Затем Уилл поднялся наверх, не стараясь ступать потише. Он знал, что жена не спит – в любом случае ее разбудил бы звонок в дверь. Распахнув дверь спальни, оставил ее открытой; прошел в темноте в ванную и включил душ. Затем подошел к ванне, пустил воду и добавил немного розмаринового масла, сделавшего прозрачную воду красной. Скинул с себя всё и, оставив одежду валяться на полу, хотя стоило бы бросить ее в корзину для белья, встал под душ. Горячая вода смыла с его тела остатки пота и слабости. Он запрокинул голову и выдохнул.
Несколько минут спустя – ванна всё наполнялась – Уилл вышел из душа и вытерся полотенцем, начав с головы и уделив внимание каждой части тела вплоть до пальцев ног. Его манера вытираться бесила Анджелину. Анджелина!
Уилл проверил температуру воды в ванне, выключил горячую воду и еще на минуту оставил холодную. Выпрямился, обернул вокруг пояса полотенце и двинулся в спальню, сопротивляясь побуждению одним движением сорвать с Анджелины одеяло, будто они на Диком Западе и он пришел заявить права на свою женщину.

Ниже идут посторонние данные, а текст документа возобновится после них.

/-- The T part's effect, by the module m0 and the slot as they stood before the bundle; a TILE.ST draws from the slot's generators after the V part's draws (R121). -/
def Mach.tPart (m m0 : Mach) (c s b : Nat) (old : Slot) (pop : QMsg) : List Nat × Mach :=
  let w := bT b
  let a := old.arch
  let cc := m.cc
  match tOp w with
  | 1 =>
    let fb := tFmt w
    let n := ldBytes fb
    let queue := 0x38 ≤ tOpnd w
    let src := m.tileSource m0 c old w n pop
    let m := src.2.2
    let sc := m.readScales m0 c old.ctl true (tScales a w)
    let m := sc.2.2
    let wb := b2n (bitOf w 26)
    let busy := cc + ldCycles fb queue - 1
    let buf : WBuf := { fmtb := BitVec.ofNat 4 fb, filled := true, tile := src.1, scales := sc.1,
                        sfmt := BitVec.ofNat 2 (sdFmt (vget a.sd (tScl w)).toNat),
                        nsc := nScales (vget a.sd (tScl w)).toNat 32 (ldRows fb) }
    (src.2.1 ++ sc.2.1, m.onCore c fun k =>
      let e := tileEntry k cc s (if queue then none else rangeAt old.ctl (tAddr a w) n) n false (some busy)
      let o : TileOp := { slot := s, work := .ld wb buf, busyTo := busy, doneAt := busy + 1, sb := e.1, pc := old.ctl.pc.toNat }
      { e.2 with eng := { e.2.eng with loadTo := some busy, ops := e.2.eng.ops ++ [o] } })
  | 2 =>
    let wb := b2n (bitOf w 9)
    let buf := vget a.wbuf wb
    let fa := tFmt w
    let exact := bitOf w 13
    let pair := bitOf w 12
    let n := tBytes a w
    let queue := 0x38 ≤ tOpnd w
    let src := m.tileSource m0 c old w n pop
    let m := src.2.2
    let sc := m.readScales m0 c old.ctl false (tScales a w)
    let m := sc.2.2
    let cnt := senCount ((m.core c).slot s) (m.logical c) 0 s
    let p := passes fa exact
    let occ := tRows w * (if pair then max p 2 else p)
    let swap := swapCycles (m.core c) s wb
    let busy := cc + swap + occ - 1
    let psize := 64 + buf.tile.length + buf.nsc + n +
      nScales (vget a.sd (tScl w)).toNat (tRows w) (kExtent fa buf.fmtb.toNat) +
      (if bitOf w 11 then 0 else 256 * tRows w)
    let work : TileWork := .mac wb buf (BitVec.ofNat 4 fa) (BitVec.ofNat 2 (sdFmt (vget a.sd (tScl w)).toNat)) (tAcc w)
      (tRows w) exact pair (bitOf w 11) (bitOf w 10) old.ctl.subn src.1 sc.1
    (src.2.1 ++ sc.2.1, m.onCore c fun k =>
      let k := k.onSlot s fun v => { v with ali := cnt.1.ali }
      let e := tileEntry k cc s (if queue then none else rangeAt old.ctl (tAddr a w) n) n false (some busy)
      let o : TileOp := { slot := s, work := work, busyTo := busy, doneAt := busy + 7, sb := e.1, sample := cnt.2,
                          step := old.ctl.stepCount, psize := psize, occ := occ, pc := old.ctl.pc.toNat }
      { e.2 with eng := { e.2.eng with busyTo := some busy, last := some (s, wb), ops := e.2.eng.ops ++ [o] } })
  | 3 =>
    let f := tFmt w
    let n := tBytes a w
    let rows := (List.range (tRows w)).map fun i => (m.core c).accRow (tAcc w + i)
    let out := stRows f (fld w 27 3) (bitOf w 13) (bitOf w 12) old.ctl.subn rows ((m.core c).slot s).arch.gen
    let send := 0x38 ≤ tOpnd w
    let dest := if send then none else rangeAt old.ctl (tAddr a w) n
    let busy := cc + tRows w - 1
    let cnt := senCount ((m.core c).slot s) (m.logical c) 0 s
    let work : TileWork := .st (tRows w) (oRowBytes f) out.1 0 dest (if send then vget old.ali.sp (tOpnd w - 0x38) else 0) []
    ([], m.onCore c fun k =>
      let k := k.onSlot s fun v => { v with arch := { v.arch with gen := out.2 }, ali := cnt.1.ali }
      let k := if bitOf w 11 then k.zeroAcc (tAcc w) (tRows w) else k
      let e := tileEntry k cc s dest n true none
      let o : TileOp := { slot := s, work := work, busyTo := busy, doneAt := if send then busy else busy + 4,
                          sb := e.1, sample := cnt.2, step := old.ctl.stepCount, pc := old.ctl.pc.toNat,
                          psize := 64 + 256 * tRows w + (if rmBits (fld w 27 3) = 0 then 0 else 256), occ := tRows w }
      { e.2 with eng := { e.2.eng with busyTo := some busy, ops := e.2.eng.ops ++ [o] } })
  | 4 =>
    let busy := cc + (tRows w + 7) / 8 - 1
    ([], m.onCore c fun k =>
      let k := k.zeroAcc (tAcc w) (tRows w)
      let o : TileOp := { slot := s, work := .zero (tAcc w) (tRows w), busyTo := busy, doneAt := busy + 1 }
      { k with eng := { k.eng with busyTo := some busy, ops := k.eng.ops ++ [o] } })
  | 8 | 9 | 0xA =>
    match m0.readDesc c s (readS a (tOpnd w % 32)).toNat with
    | some d => ([], m.mvIssue c s (mvKind (tOp w)) d.2)
    | none => ([], m)
  | _ => ([], m)

/-! ## The bundle (R52, R58, R61, R73, R91, R92) -/

/-- Where the PC goes after a bundle, and when the next bundle can issue (R58). -/
def nextPc (v : Slot) (b cc : Nat) (taken : Bool) : Slot :=
  match (if taken then branchTarget v.arch (bS b) v.ctl.pc.toNat else none) with
  | none => { v with ctl := { v.ctl with pc := v.ctl.pc + 16 } }
  | some x =>
    let t := x.toNat
    let v := { v with ctl := { v.ctl with pc := BitVec.ofNat 19 t } }
    if v.run.fbuf.any fun e => e.1 == t then { v with run := { v.run with fetchAt := cc + 2 } }
    else { v with run := { v.run with fbuf := [], fetchAt := cc + 5 } }

/-- PARK (R61): immediate when an enabled source is pending, else PARKED. -/
def parkSlot (k : Core) (s cc : Nat) : Core :=
  if k.wakeNow s != 0 then
    k.onSlot s fun v => { v with ctl := { v.ctl with wakeCause := v.ctl.wakeCause ||| 32 } }
  else
    let k := k.onSlot s fun v => { v with ctl := { v.ctl with st := .parked, block := 9 } }
    { k with pwr := { k.pwr with park := some cc } }

/-- Whether STOP takes the effect of an S part away: a branch, a CALL or a PARK in its bundle has none (R73). -/
def stopsS (b : Nat) : Bool := bStop b && [0x0E, 0x0F, 0x10, 0x13].contains (sOp (bS b))

/-- All parts of a bundle that raises no fault, and what follows it (R52, R61, R73). Every part reads memory as it stood before the bundle (R91). The V part's sends precede
the T part's and these the S part's (R92); where a V and an S part store to the same bytes, the S part's store stands (DESIGN CHOICE, log 77). A template neither moves the PC nor
ends or parks its plane (R241, R244). -/
def Mach.runBundle (m : Mach) (c s b : Nat) (template : Bool) : Mach :=
  let old := (m.core c).slot s
  let p := popsOf old.arch b
  let msgs := takePops (m.core c) [] (p.1 ++ p.2.1 ++ p.2.2)
  let sLiv := sLive old.arch b
  let nv := p.1.length
  let nt := p.2.1.length
  let csrv := (m.csr c s (csrOff s (sImm (bS b)))).getD 0
  let m0 := m
  let m := m.onCore c fun k => dropPops k m.cc (p.1 ++ p.2.1 ++ p.2.2)
  let rv := if vLive old.arch b then m.vPart m0 c s b old (msgs.take nv) else ([], m)
  let rt := if tLive old.arch b then rv.2.tPart m0 c s b old ((msgs.drop nv).headD {}) else ([], rv.2)
  let rs := if sLiv && !stopsS b then rt.2.sPart m0 c s b old csrv ((msgs.drop (nv + nt)).headD {}) else ([], rt.2)
  let m := rs.2
  let m := if template then m else m.onSlot c s fun v => nextPc v b m.cc (sLiv && !bStop b)
  let m :=
    if template then m
    else if bStop b then m.onSlot c s fun v =>
      { v with ctl := { v.ctl with st := .halted, block := 10, cause := 0, imprecise := false, more := false } }
    else if sLiv && sOp (bS b) = 0x13 then m.onCore c fun k => parkSlot k s m.cc
    else m
  (rs.1 ++ rv.1 ++ rt.1).foldl (fun m wa => m.poisonFault c s wa old.ctl.pc.toNat) m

Уилл присел на край кровати. Плед, в который Анджелина завернулась в четверг, валялся на его стороне постели, а сама Анджелина – на краю своей, повернувшись спиной, на правом боку. Он пересел ближе и пальцами убрал с ее лица пряди волос. Эта женщина – любовь всей его жизни. Но ей нужен пустой дом, а ему – дом, в котором есть она. Не по принуждению, а по велению сердца. Но приказать ее сердцу он не в силах.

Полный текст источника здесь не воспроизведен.